To confirm the expression of MORS196A-CSTA, we constructed the dsAAV2 vector containing EGFP protein in MORS196A-CSTA C-terminus as described previously (Chen et al., 2007). The expression of MORS196A-CSTA in mice injected with dsAAV2-MORS196A-CSTA-EGFP into the spinal cord dorsal horn was similar to the dsAAV2-MORS196A-EGFP expression reported previously (Chen et al., 2007). The expression of the mutant receptor as indicated by the ability of naloxone to induce antinociceptive responses could be detected 2 weeks after dsAAV2 injection and remained stable for at least 6 months [AUC = 240.9 ± 13.4 min × s (6 months) v.s. 35.3 ± 2.8 min × s (pre-injection)]. Similarly, when dsAAV2-MORS196A-CSTA-EGFP was injected into vlPAG, naloxone-induced antinociceptive activity could also be observed 2 weeks after injection and lasted for at least 6 months [AUC =189.9 ± 14.3 min × s (6 months) v.s. 26.9 ± 5.1 min × s (pre-injection)]. Expression of the MORS196A-CSTA at the injection PAG sites can be detected with the EGFP fluorescence at PAG 2 weeks after gene transferred (Fig. 1B). Similar PAG area from mice injected with saline did not reveal any EGFP fluorescence (Fig. 1A). It can be shown that the MOR mutant was expressed in neurons at PAG by the colocalization of the immunofluorescence of EGFP and NeuN, a neuronal marker commonly used to identify neurons (Figs. 1C and D). The expression of the EGFP fluorescence in neurons could be detected for at least 6 months in PAG and 12 months in the dorsal horn area of the spinal cord.

Figure 1.

Figure 1

Transfection of MORS196A-CSTA into the spinal cord or PAG did not alter the acute or chronic antinociceptive effects of morphine

Since the injection procedure may cause damage to the nociceptive neurons at the spinal cord or PAG area, or the over-expression of mutated MOR could cause an increase in morphine efficacy (Xu et al., 2003), we decided to determine the morphine in vivo responses in mice injected with the dsAAV2. To rule out the possible neuronal injury and changing mechanical nociception after operation and injection, basal tail-flick latencies and paw withdrawal threshold (von-Frey test) were determined. Only mice responded similarly in these two tests before and after the dsAAV2 injection were used in following studies. We found there was no difference in basal tail-flick latency or paw withdrawal threshold between the day before surgery and 2 weeks after surgery. To evaluate the drug-induced antinociception, tail-flick test was used, and the ED50 values were determined. As summarized in Table 1, injection of virus either at the dorsal horn of the spinal cord or at the vlPAG did not alter the potency of morphine (s.c.) to inhibit the tail-flick response. Morphine exhibited similar antinociceptive effects before and after MORS196A-CSTA-EGFP injection into these two sites. As expected, the antinociceptive effect of morphine was dramatically reduced after chronically injected with morphine for 6 days. The ED50 value of morphine increased by 4.8 fold when fixed doses of morphine (10 mg/kg, s.c.) were given b.i.d. for 6 days (Table 1). Such increase in the ED50 value and thus decrease in morphine potency was observed independent of the site of dsAAV2 injection.

Table 1.

Tolerance induced by morphine but not naloxone after MORS196A-CSTA gene transferred locally into spinal cord or vlPAG.

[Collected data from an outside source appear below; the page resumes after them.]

-- ==== Sys2Proof/Tests/Slice0.lean ====
section
/-! SUPPORT. Tests with expected results from 95_test_vectors.md (the vector is named before each), and for every
statement with hypotheses a state and operands that meet them. -/
namespace Sys2Proof.Tests
open Sys2Proof.Machine

/-! ## Helpers -/

/-- The reset state with an opcode at 0x200, the start of most vectors. -/
def at200 (opcode : Word) : State := State.reset.withFetchWord 16 opcode.toNat

/-- Bytes stored in a state's memory. -/
def putBytes (a : Nat) (bytes : List Byte) (s : State) : State := s.setMem (writeBytes s.mem a bytes)

/-- The next cycle is given these keys, this random byte and this draw. -/
def giving (keys : List Reg) (rnd : RndByte) (pick : Nat) (s : State) : State :=
  { s with pending := [{ keys := Vector.ofFn fun k => decide (k ∈ keys), rnd := rnd, keyPick := pick }] }

/-- The state with these keys pressed. -/
def pressing (keys : List Reg) (s : State) : State := { s with keys := Vector.ofFn fun k => decide (k ∈ keys) }

/-- What is seen of the state one cycle later, none if the cycle faults. -/
def after {α : Type} (s : State) (see : State → α) : Option α :=
  match step s with
  | .next t => some (see t)
  | _ => none

/-- The fault in which the next cycle ends. -/
def stopOf (s : State) : Option Fault :=
  match step s with
  | .fault f => some f
  | _ => none

/-! ## Well-formedness (30_encoding.md R56): an `unrecognized` that carries a recognized opcode is ill-formed -/

theorem test_wf_unrecognized : (Instr.unrecognized 0x5AB1#16).wf = true := by decide
theorem test_ill_formed_unrecognized_add : (Instr.unrecognized 0x8AB4#16).wf = false := by decide
theorem test_ill_formed_unrecognized_cls : (Instr.unrecognized 0x00E0#16).wf = false := by decide
theorem test_wf_add : (Instr.addReg 10 11).wf = true := by decide

/-! ## Decoding (section 2.1): every constructor, from a word of the spec's table, bit by bit -/

theorem test_decode_control :
    decodeWord 0b0000000011101110#16 = .ret ∧ decodeWord 0b0001101010111100#16 = .jp 0xABC ∧
    decodeWord 0b0010111100000000#16 = .call 0xF00 ∧ decodeWord 0b1011001100000000#16 = .jpV0 0x300 := by decide
theorem test_decode_skips :
    decodeWord 0b0011101001000010#16 = .seImm 10 0x42 ∧ decodeWord 0b0100111100000000#16 = .sneImm 15 0 ∧
    decodeWord 0b0101101010110000#16 = .seReg 10 11 ∧ decodeWord 0b1001101010110000#16 = .sneReg 10 11 := by decide
theorem test_decode_loads :
    decodeWord 0b0110101001111111#16 = .ldImm 10 0x7F ∧ decodeWord 0b0111000011111111#16 = .addImm 0 0xFF ∧
    decodeWord 0b1100101000001111#16 = .rnd 10 0x0F := by decide
theorem test_decode_alu :
    decodeWord 0b1000101010110000#16 = .ldReg 10 11 ∧ decodeWord 0b1000101010110001#16 = .orReg 10 11 ∧
    decodeWord 0b1000101010110010#16 = .andReg 10 11 ∧ decodeWord 0b1000101010110011#16 = .xorReg 10 11 ∧
    decodeWord 0b1000101010110100#16 = .addReg 10 11 ∧ decodeWord 0b1000101010110101#16 = .subReg 10 11 ∧
    decodeWord 0b1000101010110110#16 = .shr 10 11 ∧ decodeWord 0b1000101010110111#16 = .subnReg 10 11 ∧
    decodeWord 0b1000101010111110#16 = .shl 10 11 := by decide
theorem test_decode_display :
    decodeWord 0b0000000011100000#16 = .cls ∧ decodeWord 0b1101000100101010#16 = .drw 1 2 10 ∧
    decodeWord 0b1101000100100000#16 = .drw 1 2 0 := by decide
theorem test_decode_keypad :
    decodeWord 0b1110010110011110#16 = .skp 5 ∧ decodeWord 0b1110010110100001#16 = .sknp 5 ∧
    decodeWord 0b1111010100001010#16 = .ldVxKey 5 := by decide
theorem test_decode_timers :
    decodeWord 0b1111010100000111#16 = .ldVxDt 5 ∧ decodeWord 0b1111010100010101#16 = .ldDtVx 5 ∧
    decodeWord 0b1111010100011000#16 = .ldStVx 5 := by decide
theorem test_decode_index :
    decodeWord 0b1010000100100011#16 = .ldI 0x123 ∧ decodeWord 0b1111010100011110#16 = .addI 5 ∧
    decodeWord 0b1111010100101001#16 = .ldFont 5 ∧ decodeWord 0b1111010100110011#16 = .ldBcd 5 ∧
    decodeWord 0b1111010101010101#16 = .storeRegs 5 ∧ decodeWord 0b1111010101100101#16 = .loadRegs 5 := by decide
theorem test_decode_unrecognized_low :
    decodeWord 0x0000#16 = .unrecognized 0x0000 ∧ decodeWord 0x00E1#16 = .unrecognized 0x00E1 ∧
    decodeWord 0x01E0#16 = .unrecognized 0x01E0 ∧ decodeWord 0x5AB1#16 = .unrecognized 0x5AB1 ∧
    decodeWord 0x8AB8#16 = .unrecognized 0x8AB8 ∧ decodeWord 0x8ABD#16 = .unrecognized 0x8ABD := by decide
theorem test_decode_unrecognized_high :
    decodeWord 0x8ABF#16 = .unrecognized 0x8ABF ∧ decodeWord 0x9AB1#16 = .unrecognized 0x9AB1 ∧
    decodeWord 0xE59F#16 = .unrecognized 0xE59F ∧ decodeWord 0xE5A0#16 = .unrecognized 0xE5A0 ∧
    decodeWord 0xF50B#16 = .unrecognized 0xF50B ∧ decodeWord 0xF575#16 = .unrecognized 0xF575 := by decide
/-- S11: the high byte of the opcode is the one at the lower address. -/
theorem test_decode_bytes : decode [0x8A, 0xB4, 0x12] = .ok (.addReg 10 11, [0x12]) := by decide
theorem test_decode_truncated : decode [0x8A] = .error .truncated := by decide
theorem test_encode_add : encode (.addReg 10 11) = [0x8A, 0xB4] := by decide
theorem test_table_word : decodeTableWord 16 0xD12A = some (.drw 1 2 10) := by decide
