-- ==== Sys2Proof/Machine/Step.lean ====
section
/-! DEFINITION. One step, one clock cycle (10_state.md R20), and placing the next command word. -/

namespace Sys2Proof.Machine

/-- One rising edge of `clk`: the host's next cycle decides what happens (R20, 60_exceptions.md R145). -/
def step (s : State) : Host.Outcome State Fault Refusal :=
  match fetch s with
  | (.reset, t) => .next (resetCycle t)
  | (.noCommand, t) => .next (idleCycle t)
  | (.command i, t) => exec i t

/-- `s` with one cycle that presents the word put before the host's cycles to come, so that the next step runs it. -/
def State.withFetchWord (s : State) (nbits w : Nat) : State :=
  s.withInputs (ClockCycle.present (BitVec.ofNat 32 (w % 2 ^ nbits)) :: s.inputs)

end Sys2Proof.Machine
end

Gene transfer site Spinal cord vlPAG

morphine naloxone morphine naloxone
ED50, 2 weeks after gene transfection 1.55 ± 0.45 8.42 ± 1.23 1.30 ± 0.24 7.49 ± 0.84
ED50, after chronic drug (10 mg/kg, s.c., b.i.d. for 6 days) 7.49 ± 1.16 (4.8 fold) 8.42 ± 1.23 (1.0 fold) 5.96 ± 0.87 (4.6 fold) 8.42 ± 1.23 (1.1 fold)

The ED50 (mg/kg) of drugs to inhibit the tail-flick responses were determined 2 weeks after gene transfer into spinal cord or vlPAG by the up-down method. After chronically treated with drugs (10 mg/kg, s.c., b.i.d. for 6 days), animals were tested for the ED50 of drugs again. The values represent the mean ± S.E.M. (n= 6–8)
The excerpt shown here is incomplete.